(Reuters) – Wall Street’s main indexes rose for a second straight session on Monday, led by gains in technology and financial stocks, after its worst week in two years as the specter of rising inflation led to fears of accelerated interest rate hikes.
Nine of the 11 major S&P sectors were higher, with only the interest-rate sensitive utilities .SPLRCU and real estate .SPLRCR indexes in the red.
By 11:43 a.m. ET, the Dow Jones Industrial Average .DJI was up 287.18 points, or 1.19 percent, at 24,478.08. The S&P 500 .SPX was up 25.88 points, or 0.99 percent, at 2,645.43. The Nasdaq Composite .IXIC was up 86.88 points, or 1.26 percent, at 6,961.37.
Despite gains of about 1.5 percent on Friday, the three indexes are still 6 percent to 6.5 percent lower since Feb. 2, when strong U.S. jobs and wages growth data sparked inflation fears, igniting a rally in bond yields and a sell-off in stocks.
“There are some open doors left, notably, where interest rates are and where they are heading. So while there has been some relief in some assets we don’t think the ”all clear“ has been sounded just yet,” said Eric Freedman, chief investment officer for U.S. Bank Wealth Management.
U.S. 10-year Treasury yields US10YT=RR hit a new four-year high of 2.902 earlier Monday, but are currently near their session-lows at 2.8494 percent. [US/]
Equities for years have looked relatively attractive compared to the low yields offered by bonds, but the rise in Treasury yields has diminished the allure of stocks, especially with stock valuations at historically expensive levels.
That, along with a reversal of bets on low volatility drew the three major U.S. indexes to correction territory last week.

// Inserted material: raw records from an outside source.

-- ==== Sys2Proof/Certificates/Slice0/Obligations.lean ====
section
/-! DEFINITION. The statements for the provers: what the commands of each chapter do and leave alone, where each completes, the reset
state, the invariant every step keeps. Where a statement rests on a choice of the model, its docstring names the log entry. -/

open Sys2Proof Sys2Proof.Machine

/-- NOP, MOV, MOVI, MOVU, ADD, SUB, MUL, AND, OR, XOR (R86, R99). -/
def Obligations.EngineAddSubMulAndBitwise : Prop :=
  ∀ (e : Fin 8) (t : Fin 4) (s : State),
    let th := s.dev.thread e.val t.val
    (s.dev.Issues e t (wordZ 0x00) → Does (.nop e t) s (ThreadOnly e t (th.counted s.dev.tns) s.dev)) ∧
    (∀ d a, s.dev.Issues e t (wordR 0x01 d.val a.val 0 0) → Does (.mov e t d a) s (WritesReg e t d (fun w => w = th.reg a) s.dev)) ∧
    (∀ d imm, s.dev.Issues e t (wordI 0x02 d.val 0 imm.toNat) →
      Does (.movi e t d imm) s (WritesReg e t d (fun w => w.value.toInt = imm.toInt ∧ w.tag = 0x94) s.dev)) ∧
    (∀ d imm, s.dev.Issues e t (wordI 0x03 d.val 0 imm.toNat) →
      Does (.movu e t d imm) s (WritesReg e t d (fun w =>
        w.value.toNat = imm.toNat * 2 ^ 16 + (th.reg d).value.toNat % 2 ^ 16 ∧ w.tag = (th.reg d).tag) s.dev)) ∧
    (∀ d a b, s.dev.Issues e t (wordOpB 0x04 d a b) → Does (.add e t d a b) s (WritesReg e t d (fun w =>
      w.value.toNat = ((th.reg a).value.toNat + (th.opVal b).toNat) % 2 ^ 32 ∧ w.tag = tagComb (th.reg a).tag (th.opTag b)) s.dev)) ∧
    (∀ d a b, s.dev.Issues e t (wordOpB 0x05 d a b) → Does (.sub e t d a b) s (WritesReg e t d (fun w =>
      (w.value.toNat : Int) = ((th.reg a).value.toNat - (th.opVal b).toNat : Int) % 2 ^ 32 ∧
        w.tag = tagComb (th.reg a).tag (th.opTag b)) s.dev)) ∧
    (∀ d a b, s.dev.Issues e t (wordOpB 0x06 d a b) → Does (.mul e t d a b) s (WritesReg e t d (fun w =>
      w.value.toNat = (th.reg a).value.toNat * (th.opVal b).toNat % 2 ^ 32 ∧ w.tag = tagComb (th.reg a).tag (th.opTag b)) s.dev)) ∧
    (∀ d a b, s.dev.Issues e t (wordOpB 0x09 d a b) → Does (.and e t d a b) s (WritesReg e t d (fun w =>
      (∀ i, w.value.getLsbD i = ((th.reg a).value.getLsbD i && (th.opVal b).getLsbD i)) ∧
        w.tag = tagComb (th.reg a).tag (th.opTag b)) s.dev)) ∧
    (∀ d a b, s.dev.Issues e t (wordOpB 0x0A d a b) → Does (.or e t d a b) s (WritesReg e t d (fun w =>
      (∀ i, w.value.getLsbD i = ((th.reg a).value.getLsbD i || (th.opVal b).getLsbD i)) ∧
        w.tag = tagComb (th.reg a).tag (th.opTag b)) s.dev)) ∧
    (∀ d a b, s.dev.Issues e t (wordOpB 0x0B d a b) → Does (.xor e t d a b) s (WritesReg e t d (fun w =>
      (∀ i, w.value.getLsbD i = ((th.reg a).value.getLsbD i != (th.opVal b).getLsbD i)) ∧
        w.tag = tagComb (th.reg a).tag (th.opTag b)) s.dev))

/-- SHL, SHR, SAR, MIN, MAX, EXT, DIVU, SCALE (R99, R100). -/
def Obligations.EngineShiftOrderScaleDivide : Prop :=
  ∀ (e : Fin 8) (t : Fin 4) (s : State),
    let th := s.dev.thread e.val t.val
    (∀ d a b, s.dev.Issues e t (wordOpB 0x0C d a b) → Does (.shl e t d a b) s (WritesReg e t d (fun w =>
      w.value.toNat = (th.reg a).value.toNat * 2 ^ ((th.opVal b).toNat % 32) % 2 ^ 32 ∧
        w.tag = tagComb (th.reg a).tag (th.opTag b)) s.dev)) ∧
    (∀ d a b, s.dev.Issues e t (wordOpB 0x0D d a b) → Does (.shr e t d a b) s (WritesReg e t d (fun w =>
      w.value.toNat = (th.reg a).value.toNat / 2 ^ ((th.opVal b).toNat % 32) ∧ w.tag = tagComb (th.reg a).tag (th.opTag b)) s.dev)) ∧
    (∀ d a b, s.dev.Issues e t (wordOpB 0x0E d a b) → Does (.sar e t d a b) s (WritesReg e t d (fun w =>
      w.value.toInt = (th.reg a).value.toInt / 2 ^ ((th.opVal b).toNat % 32) ∧ w.tag = tagComb (th.reg a).tag (th.opTag b)) s.dev)) ∧
    (∀ d a b sg, s.dev.Issues e t (wordR 0x0F d.val a.val b.val (b2n sg)) → Does (.min e t d a b sg) s (WritesReg e t d (fun w =>
      (if sg then w.value.toInt = min (th.reg a).value.toInt (th.reg b).value.toInt
        else w.value.toNat = min (th.reg a).value.toNat (th.reg b).value.toNat) ∧
        w.tag = tagComb (th.reg a).tag (th.reg b).tag) s.dev)) ∧
    (∀ d a b sg, s.dev.Issues e t (wordR 0x10 d.val a.val b.val (b2n sg)) → Does (.max e t d a b sg) s (WritesReg e t d (fun w =>
      (if sg then w.value.toInt = max (th.reg a).value.toInt (th.reg b).value.toInt
        else w.value.toNat = max (th.reg a).value.toNat (th.reg b).value.toNat) ∧
        w.tag = tagComb (th.reg a).tag (th.reg b).tag) s.dev)) ∧
    (∀ d a sg n, s.dev.Issues e t (wordR 0x15 d.val a.val 0 (n.val + 32 * b2n sg)) → Does (.ext e t d a sg n) s
      (WritesReg e t d (fun w =>
        w.value = (if sg then ((th.reg a).value.setWidth (n.val + 1)).signExtend 32
          else ((th.reg a).value.setWidth (n.val + 1)).setWidth 32) ∧
        w.tag = tagWithSrc (th.reg a).tag 4) s.dev)) ∧
    (∀ d a b, s.dev.Issues e t (wordR 0x08 d.val a.val b.val 0) → Does (.divu e t d a b) s (WritesReg e t d (fun w =>
      ((th.reg b).value = 0 → w.value = 0xFFFFFFFF ∧ tagValid w.tag = false) ∧
      ((th.reg b).value ≠ 0 → w.value.toNat = (th.reg a).value.toNat / (th.reg b).value.toNat ∧
        w.tag = tagComb (th.reg a).tag (th.reg b).tag)) s.dev)) ∧
    (∀ d a m sg tr sh, s.dev.Issues e t (wordScale d a m sg tr sh) → Does (.scale e t d a m sg tr sh) s (WritesReg e t d (fun w =>
      let half : Int := if tr || sh = 0 then 0 else 2 ^ (sh.val - 1)
      (sg = false → (w.value.toNat : Int) =
        min (2 ^ 32 - 1) (((th.reg a).value.toNat * th.scaleVal false m + half) / 2 ^ sh.val)) ∧
      (sg = true → w.value.toInt =
        max (-(2 ^ 31)) (min (2 ^ 31 - 1) (((th.reg a).value.toInt * th.scaleVal true m + half) / 2 ^ sh.val))) ∧
      w.tag = tagComb (th.reg a).tag (th.scaleTag m)) s.dev))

Wall Street’s fear gauge, VIX, short for the CBOE Volatility index .VIX was last at 27.94 on Monday, more than double its 50-day moving average but trading in a narrow 2-point range.
President Donald Trump unveiled a long-awaited infrastructure plan that asks the U.S. Congress to authorize $200 billion over 10 years to stimulate $1.5 trillion in improvements paid for by states, localities and private investors.
While the proposal will recommend cuts that would lower the deficit by $3 trillion over 10 years, it is likely to stoke a debate on spending that began when Congress passed a tax overhaul in December.
“The concern is if there is going to be a much higher deficit, a lot more borrowing that’s going to go on. That’s why I think the bond market is setting the tune more so than the stock market,” said Paul Nolte, portfolio manager at Kingsview Asset Management in Chicago.
The S&P materials .SPLRCM index rose 1.2 percent and industrials .SPLRCI gained 0.73 percent. They were outdone only by the energy sector’s .SPNY 1.46 percent jump as oil prices rose. [O/R]
Advancing issues outnumbered decliners on the NYSE by 1,692 to 1,150. On the Nasdaq, 1,752 issues rose and 1,095 fell.